Thursday, 18 December 2008

Thoughts on the Hebrew Bible

For several years I've had a love-hate relationship with the Hebrew Bible. In my youth, I believed the 66 books of the protestant Bible to be the canon, the holy scriptures, the words of life. Later, I began to doubt the continuity between the Old and New Testaments (to use the Christian labels). The character of Yahweh and the character of Jesus seemed to be incommensurable, so the texts which support these two also have some measure of incommensurability.

To resolve this, for a while, I followed Pannenberg's lead and insisted that theology begin and end with Christ. Begin with Christ, move through the text in question using the starting point as interpretive locus, and then return to Christ to conclude. It seemed like a reasonable methodology. However, it's tantamount to taking a pair of scissors to the Hebrew texts and slicing out large sections. It reduces the Hebrew Bible to a Christian apocrypha: interesting to read and useful for exegesis or comparison, but not authoritative for the Christian. As with anything apocryphal, there can be overlap and supporting sentiment; a Christian message could be found in it, but the link is, for want of a better word, accidental.

Perhaps the way to read it is to return to the initial assessment and reinterpret it. The Hebrew Bible does contain the words of life, but life isn't always divine or good.

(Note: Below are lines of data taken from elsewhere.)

-- ==== Sys2Proof/Certificates/Slice0/Obligations.lean ====
section
/-! DEFINITION. The statements for the provers, from the numbered rules of spec/. In every statement about `exec` the
state `s` is the core after the instruction's bytes have been fetched, so `s.pc` is the address after it (R29, R60);
`StepRunsDecodedInstruction` carries each of them to `step`. Where a rule is marked as the spec's own decision, the
docstring names the decision (D, spec/92_eei_decisions.md). In every clause about a failing access the fault value
carries the core as the failure leaves it: what has happened before the access stays, nothing after it happens, no
`Tick` (R230, R233, D13, D18; log entries 6 and 17). Every statement holds for every Memory Unit (P7, log entry 1):
`s.afterLoad x` and `s.afterStore x v` are `s` after the Memory Unit's read and write, which
`MemoryUnitAnswersEveryAccess` describes; they differ from `s` only in memory and in what the Memory Unit remembers. -/

open Sys2Proof Sys2Proof.Machine

/-- R7, R8: the bit primitives read and force one bit for an index in 0..7, and are fatal above; setting then clearing
a bit clears it and leaves the others (90_conflicts.md C9). -/
def Obligations.BitPrimitivesReadForceAndFault : Prop :=
  (∀ (v : Byte) (n : Nat), n ≤ 7 → hasBitSet v n = .next (decide (v.toNat / 2 ^ n % 2 = 1))) ∧
  (∀ (v : Byte) (n : Nat), 7 < n → hasBitSet v n = .fault (.bitIndexOutOfRange n)) ∧
  (∀ (v : Byte) (n : Nat) (set : Bool), n ≤ 7 →
    ∃ r, setBit v n set = .next r ∧ r.getLsbD n = set ∧ ∀ k, k ≠ n → r.getLsbD k = v.getLsbD k) ∧
  (∀ (v : Byte) (n : Nat) (set : Bool), 7 < n → setBit v n set = .fault (.bitIndexOutOfRange n)) ∧
  (∀ (v : Byte) (n : Nat), n ≤ 7 → ∃ r q, setBit v n true = .next r ∧ setBit r n false = .next q ∧
    q.getLsbD n = false ∧ ∀ k, k ≠ n → q.getLsbD k = v.getLsbD k)

/-- R9: `lo` and `hi` are the two bytes of a word, and joining them gives the word back. -/
def Obligations.HalvesOfAWordJoinBack : Prop :=
  ∀ v : Word, (lo v).toNat = v.toNat % 256 ∧ (hi v).toNat = v.toNat / 256 ∧ join (hi v) (lo v) = v

/-- R22: a pair reads as its two registers, the first the high byte, and a write to a pair is exactly the two writes to
its halves. -/
def Obligations.PairsAreTheirTwoRegisters : Prop :=
  (∀ s : State, (s.reg16 .bc).toNat = s.c.toNat + 256 * s.b.toNat ∧
    (s.reg16 .de).toNat = s.e.toNat + 256 * s.d.toNat ∧ (s.reg16 .hl).toNat = s.l.toNat + 256 * s.h.toNat) ∧
  (∀ (s : State) (v : Word), s.setReg16 .bc v = (s.setReg .b (hi v)).setReg .c (lo v) ∧
    s.setReg16 .de v = (s.setReg .d (hi v)).setReg .e (lo v) ∧
    s.setReg16 .hl v = (s.setReg .h (hi v)).setReg .l (lo v)) ∧
  (∀ (s : State) (rr : Reg16) (v : Word), (s.setReg16 rr v).reg16 rr = v)

/-- R38, R39: after construction every register, PC, SP and every counter is zero, `ime`, `halted`, `stopped` are 0 and
the core is not faulted; the Memory Unit (contents, ranges and what it remembers) and the width of the counters are those
given. The reset state is the construction on the default unit, flat RAM with nothing listed (D14), with 64-bit counters
(D5). The zeros of `ime`, `halted`, `stopped` and the latch, and of the two totals, are the spec's own decision (D15, D4);
that flat RAM starts unlisted and that its unused memory of its own is 0 are the model's (log entries 1 and 2). -/
def Obligations.ResetValuesAreTheSpecs : Prop :=
  (∀ (mem : List Host.Cell) (regions : List Region) (unit : Config.UnitState) (bits : Nat),
    let s := State.construct mem regions unit bits
    (∀ r, s.reg r = 0#8) ∧ s.f = 0#8 ∧ s.pc = 0#16 ∧ s.sp = 0#16 ∧
    s.clk.m = 0 ∧ s.clk.t = 0 ∧ s.clk.totalM = 0 ∧ s.clk.totalT = 0 ∧
    s.ime = false ∧ s.halted = false ∧ s.stopped = false ∧ s.faulted = false ∧
    s.mem = mem ∧ s.regions = regions ∧ s.unit = unit ∧ s.clockBits = bits) ∧
  State.reset = State.construct [] [] 0 64

/-- R25 (and the value part of R27): `Flags(z, n, h, c)` writes bits 7, 6, 5 and 4 of F, keeps the flag of each `-`, writes zero to the low
nibble and touches nothing but F. -/
def Obligations.FlagsWriteTheHighNibbleOfF : Prop :=
  ∀ (s : State) (z n h c : Option Bool),
    (s.setFlags z n h c).f.getLsbD 7 = z.getD (s.f.getLsbD 7) ∧
    (s.setFlags z n h c).f.getLsbD 6 = n.getD (s.f.getLsbD 6) ∧
    (s.setFlags z n h c).f.getLsbD 5 = h.getD (s.f.getLsbD 5) ∧
    (s.setFlags z n h c).f.getLsbD 4 = c.getD (s.f.getLsbD 4) ∧
    (s.setFlags z n h c).f &&& 0x0F#8 = 0#8 ∧
    s.setFlags z n h c = { s with f := (s.setFlags z n h c).f }

/-- The invariant holds at reset (R24, R31 and the canonical form of memory). -/
def Obligations.ResetMeetsTheInvariant : Prop := Inv State.reset

/-- R24: the low nibble of F is zero at reset and no step makes it anything else. -/
def Obligations.StepKeepsFlagNibbleZero : Prop :=
  FlagNibbleZero State.reset ∧ ∀ s t : State, FlagNibbleZero s → step s = .next t → FlagNibbleZero t

/-- R31: every step keeps the counters below `2^CLOCK_BITS` and the clock cycles four times the machine cycles, modulo
it, whatever `CLOCK_BITS` is. -/
def Obligations.StepKeepsClockRatio : Prop :=
  ∀ s t : State, ClockInv s → step s = .next t → ClockInv t

/-- Every step keeps memory in its canonical form (the model's representation, log entry 2). -/
def Obligations.StepKeepsMemoryCanonical : Prop :=
  ∀ s t : State, MemInv s → step s = .next t → MemInv t

/-- R230: a fault that leaves a core leaves it with its latch set, with no `Tick`, with the invariant of an unfaulted
core, and a faulted core has no step. The latch is the spec's own decision (D13); that the fault carries the core and
that the missing step is a fault of its own name are the model's choices (log entries 6 and 7). -/
def Obligations.FaultSetsTheLatchAndEndsStepping : Prop :=
  (∀ (s left : State) (x : Fault), step s = .fault x → faultLeft x = some left →
    left.faulted = true ∧ left.clk = s.clk ∧ (Inv s → Inv left)) ∧
  (∀ s : State, s.faulted = true → step s = .fault .stepWhileFaulted)

/-- R71, R72, R81: decoding the bytes of any instruction gives it back with every operand at every value, and leaves
the bytes after it. -/
def Obligations.DecodeOfEncodeIsTheInstruction : Prop :=
  ∀ (i : Instr) (rest : List Byte), i.wf = true → decode (encode i ++ rest) = .ok (i, rest)

/-- R85 (marked derived there): no byte value has two meanings: what the decoder reads, the encoder writes back byte for byte. -/
def Obligations.EncodeOfDecodeIsTheBytes : Prop :=
  ∀ (bs rest : List Byte) (i : Instr), decode bs = .ok (i, rest) → encode i ++ rest = bs

/-- Words written out from the spec's encodings, one or more per family (R82, R83). -/
def Obligations.WordsOfTheSpecDecode : Prop :=
  decode [0x41#8] = .ok (.ldBC, []) ∧ decode [0x36#8, 0x5A#8] = .ok (.ldIndHlD8 0x5A#8, []) ∧
  decode [0x31#8, 0xFE#8, 0xFF#8] = .ok (.ldSpD16 0xFFFE#16, []) ∧ decode [0xF5#8] = .ok (.pushAf, []) ∧
  decode [0x9C#8] = .ok (.sbcAH, []) ∧ decode [0x39#8] = .ok (.addHlSp, []) ∧
  decode [0xCB#8, 0x37#8] = .ok (.swapA, []) ∧ decode [0xCB#8, 0x7C#8] = .ok (.bit7H, []) ∧
  decode [0xCB#8, 0x86#8] = .ok (.res0IndHl, []) ∧ decode [0xCB#8, 0xCB#8] = .ok (.set1E, []) ∧
  decode [0xC4#8, 0x34#8, 0x12#8] = .ok (.callNzA16 0x1234#16, []) ∧ decode [0xFF#8] = .ok (.rst38, []) ∧
  decode [0x76#8] = .ok (.halt, []) ∧ decode [0x10#8, 0x55#8] = .ok (.stop 0x55#8, []) ∧
  decode [0xD3#8] = .ok (.illegalD3, [])

/-- R70: when the bytes of an instruction can be read at PC, one after the other, a step of a core that is not faulted is
the meaning of that instruction, run with PC past exactly those bytes; nothing else is added. -/
def Obligations.StepRunsDecodedInstruction : Prop :=
  ∀ (s u : State) (bs : List Byte) (i : Instr), s.faulted = false → ReadsBytes s s.pc bs u →
    decode bs = .ok (i, []) → i.wf = true →
    step s = exec i { u with pc := s.pc + BitVec.ofNat 16 bs.length }

/-- R225: the prefix row by itself fetches one further byte, advancing PC, and resolves the operation from the extended
table; it completes whenever that operation's operand can be read and written, and fails with the fetch. That the row
has a meaning apart from `step` is the model's choice (log entry 9). -/
def Obligations.PrefixResolvesTheExtendedTable : Prop :=
  ∀ s : State,
    (∀ op2, s.load s.pc = .ok op2 → decode [0xCB#8, op2] = .ok (extended op2, []) ∧
      exec .prefixCb s = exec (extended op2) { s.afterLoad s.pc with pc := s.pc + 1#16 }) ∧
    (∀ op2 v, s.load s.pc = .ok op2 → (s.afterLoad s.pc).load s.hl = .ok v →
      (∀ w, ((s.afterLoad s.pc).afterLoad s.hl).canWrite s.hl w) →
      ∃ t, exec .prefixCb s = .next t ∧ t.pc = s.pc + 1#16) ∧
    (∀ info, s.load s.pc = .error info → FailsLeaving .prefixCb s info (s.afterLoad s.pc))

/-- R226, R232: each of the eleven unresolved opcodes, fetched by a core that is not faulted, ends the step with
`UnresolvedOpcode(op, a0)`; PC is left one past it, nothing else changes, and the latch is set (D13, D16; log entries 5
and 6). -/
def Obligations.UnresolvedOpcodesAreFatal : Prop :=
  Instr.unresolved.map Prod.fst =
    [0xD3#8, 0xDB#8, 0xDD#8, 0xE3#8, 0xE4#8, 0xEB#8, 0xEC#8, 0xED#8, 0xF4#8, 0xFC#8, 0xFD#8] ∧
  (∀ op i, (op, i) ∈ Instr.unresolved → encode i = [op] ∧
    ∀ s : State, exec i s = .fault (.unresolvedOpcode op (s.pc - 1#16) { s with faulted := true })) ∧
  (∀ (s : State) (op : Byte) (i : Instr), s.faulted = false → s.load s.pc = .ok op →
    (op, i) ∈ Instr.unresolved →
    step s = .fault (.unresolvedOpcode op s.pc { s.afterLoad s.pc with pc := s.pc + 1#16, faulted := true }))

/-- R84, R234: only those eleven bytes, fetched as an opcode, are reported as unresolved, with the byte and its address. -/
def Obligations.OnlyTheElevenOpcodesAreUnresolved : Prop :=
  ∀ (s left : State) (op : Byte) (a0 : Word), step s = .fault (.unresolvedOpcode op a0 left) →
    s.load s.pc = .ok op ∧ a0 = s.pc ∧ left = { s.afterLoad s.pc with pc := s.pc + 1#16, faulted := true } ∧
    op ∈ [0xD3#8, 0xDB#8, 0xDD#8, 0xE3#8, 0xE4#8, 0xEB#8, 0xEC#8, 0xED#8, 0xF4#8, 0xFC#8, 0xFD#8]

Life has good and evil, respite and suffering; and there is no booming voice of authority from the sky (or the pulpit) to identify which event is which. A man hears a voice that tells him to sacrifice his son... such is Abraham. A woman gets close enough to a foreign invader to drive a tent peg through his skull... such is Jael. A man hears a voice to lie on his side for a year, cooking his food on a fire fueled by dung... such is Ezekiel. A king kills one of his officers in order to sleep with his widow... such is David. A song is sung about the joy of smashing babies against rocks... such is Psalm 137. Who is to say which is good and which is evil? They are prompts for contemplation, they are accounts of what happens in life, but they aren't categorical imperatives.

Does this help the Hebrew Bible at all? Not really. It remains apocryphal, as a wisdom tradition, as a politicised and theocratised history of an ancient culture. It makes for good reading and good contemplation, but no more than that.